INSIDE THE IRIS
By MICHAEL PERKINS
IN ONE OF HIS EARLIEST SILENT FILMS, legendary director D.W. Griffith, one of the first cinematic pioneers to use tight shots to highlight vital narrative details, drew fire from theatre exhibitors, who objected to his new-fangled “close-up” or “iris” technique. “We have paid for the entire actor”, one wrote, apparently of the opinion that showing only a player’s hand or face, even in the interest of a good story, was somehow short-changing the audience. Griffith knew better, however. He was using his compositional frame to tell his viewers, in no uncertain terms, what was important. Outside the frame was all the other stuff that mattered less. If I show it, you should pay attention.
Photography is not so much about whether a subject is intrinsically important (think of the apple in a still-life) but whether an artist, armed with a camera and an idea, can make it important. At the dawn of the medium, painters pretty much dominated the choices about which images were immortalized as emblematic of the culture. The subject matter often ran to big targets; war, portraits of the elite, historical and religious events. And, indeed, the earliest photographs were “about something”, the “somethings” often being documents of the world’s wonders (pyramids, cathedrals) fads (politicians, authors) and foibles (crime, the occasional disaster). Subjects were selected for their importance as events, as leaves of history worthy of preservation.
In the 20th century the same abstract movements that engulfed painting allowed photography to cast a wider net. Suddenly that apple in the bowl was a worthy, even a vital subject. Light, composition, angle and mood began to weigh as heavily as the thing pictured. We made images not because the objects looked right, but because they looked right when made into a photograph. Pictures went from being about what “is” to being about what could be….evoking, like poetry, music or literature the magics of memory, dream, potentiality, emotion.

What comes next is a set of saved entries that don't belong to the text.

-- ==== Sys2Proof/Machine/Egress.lean ====
section
/-! DEFINITION. When a record may leave: release points, buckets, links and finish tags (R344, R360-R366, R430, R433). -/

namespace Sys2Proof.Machine

/-! ## Release points (R283, R364, R366) -/

/-- Ticks of a millisecond. -/
abbrev msTicks : Nat := 24576

/-- The flow's source is a context. -/
def Flow.fromCtx (f : Flow) : Bool :=
  decide (f.source ≠ 65535) && (decide (f.type = 1 ∧ f.subtype = 0) || decide (2 ≤ f.type ∧ f.type ≤ 5))

/-- The sync group that a flow is a member flow of (R366). -/
def groupOf (f : Flow) (m : Part) : Option Nat := if f.fromCtx then (ctx f.source m).bind Ctx.group else none

/-- The group delay, in ms: the largest delay among the group's member flows (R366). -/
def groupDelay (g : Nat) (m : Part) : Nat :=
  ((m.flows.filter fun f => decide (groupOf f.2 m = some g)).map fun f => f.2.delay).foldl max 0

/-- The delay that holds a flow's records, in ms: its own, or its group's in its place (R364, R366). -/
def delayOf (f : Flow) (m : Part) : Nat := (groupOf f m).elim f.delay fun g => groupDelay g m

/-- The record's release point has been reached. -/
def released (f : Flow) (r : Record) (m : Part) : Bool :=
  decide (r.tau + delayOf f m * msTicks ≤ tau m)

/-! ## Buckets (R361, R362) -/

/-- The balance now, in 2^−16 byte: it accrues at the rate and never rises above the burst. -/
def ballastNow (f : Flow) (m : Part) : Int :=
  match f.rate with
  | none => f.ballast
  | some r =>
    if r = 0 then f.ballast
    else max f.ballast (min (65536 * f.burst) (f.ballast + r * (m.clock.elapsed - f.accrued : Nat) / 375))

/-- Bring the balance up to the present. -/
def accrue (m : Part) (f : Flow) : Flow := { f with ballast := ballastNow f m, accrued := m.clock.elapsed }

/-- The bucket lets a record start. -/
def rateOpen (f : Flow) (m : Part) : Bool :=
  match f.rate with
  | none => true
  | some r => decide (r ≠ 0) && decide (0 ≤ ballastNow f m)

/-! ## Links and targets (R344, R360, R430, R433) -/

abbrev linkPcie : Nat := 0
abbrev linkUp : Nat := 1
abbrev linkDown : Nat := 2

/-- The Tether port by which traffic for address `a` leaves (R430). -/
def portFor (a : Nat) (m : Part) : Nat :=
  if decide (a < ownAddr m) ≠ goesAround a m then linkUp else linkDown

/-- A Tether port's link is up. -/
def linkIsUp (link : Nat) (m : Part) : Bool := if link = linkUp then m.chain.up.up else m.chain.down.up

/-- A route joins this part to address `a` (R433). -/
def canReach (a : Nat) (m : Part) : Bool :=
  joined (ownAddr m) a m

/-- The link by which a flow's records leave. -/
def linkOf (f : Flow) (m : Part) : Option Nat :=
  match f.target with
  | .ring _ => some linkPcie
  | .chain a _ => some (portFor a m)
  | _ => none

/-- The target can take a record: the ring has a buffer, or the Tether port carries traffic to the address. -/
def canTake (f : Flow) (m : Part) : Bool :=
  match f.target with
  | .ring r =>
    m.hif.enable && (look r m.hif.flq).any fun q => !q.stopped && (q.current.isSome || !q.posted.isEmpty)
  | .chain a _ => linkIsUp (portFor a m) m && canReach a m
  | _ => false

/-- The flow's oldest staged record is eligible (R360). -/
def eligible (f : Flow) (m : Part) : Bool :=
  (f.staged.head?).any (fun r => released f r m) && rateOpen f m && canTake f m

/-! ## Finish tags (R363) -/

/-- The virtual time of a link. (DESIGN CHOICE, log 43) -/
def virtualTime (link : Nat) (m : Part) : Nat :=
  if link = linkPcie then m.egress.pcie else if link = linkUp then m.egress.up else m.egress.down

/-- The link's virtual time becomes `v`. (DESIGN CHOICE, log 43) -/
def setVirtualTime (link v : Nat) (m : Part) : Part :=
  { m with egress :=
      if link = linkPcie then { m.egress with pcie := v }
      else if link = linkUp then { m.egress with up := v } else { m.egress with down := v } }

/-- What a record of the flow advances its tag by. (DESIGN CHOICE, log 43) -/
def tagStep (f : Flow) (r : Record) : Nat := charge r.length * 65536 / f.weight

/-- A flow's backlog and tag brought in line with its eligibility: one that wakes starts at the link's virtual time.
(DESIGN CHOICE, log 43) -/
def retag (m : Part) (f : Flow) : Flow :=
  if eligible f m then
    if f.backlogged then f
    else
      { f with backlogged := true,
               tag := virtualTime ((linkOf f m).getD linkPcie) m + (f.staged.head?).elim 0 (tagStep f) }
  else { f with backlogged := false }

/-- Bring every flow's backlog in line. -/
def refreshTags (m : Part) : Part := { m with flows := m.flows.map fun f => (f.1, retag m f.2) }

/-- The backlogged flow of a link with the smallest tag, the lower number among equals. (DESIGN CHOICE, log 43) -/
def pickFlow (link : Nat) (m : Part) : Option (Nat × Flow) :=
  (m.flows.filter fun f => f.2.backlogged && decide (linkOf f.2 m = some link)).foldl (fun best f =>
    match best with
    | none => some f
    | some b => if f.2.tag < b.2.tag then some f else some b) none

end Sys2Proof.Machine
end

This is really the ultimate freedom of not only photography, but of any true art; the ability to confer special status on anything, anywhere. That doesn’t mean that all photographs are now of equal value; far from it. The burden of proof, the making of the argument for a particular subject’s preservation in an image, still rests squarely on the shooter’s shoulders. It’s just not necessary to wait for a natural disaster, a ribbon cutting, or a breathless landscape to make an amazing photograph. The eye is enough. In fact, it’s everything.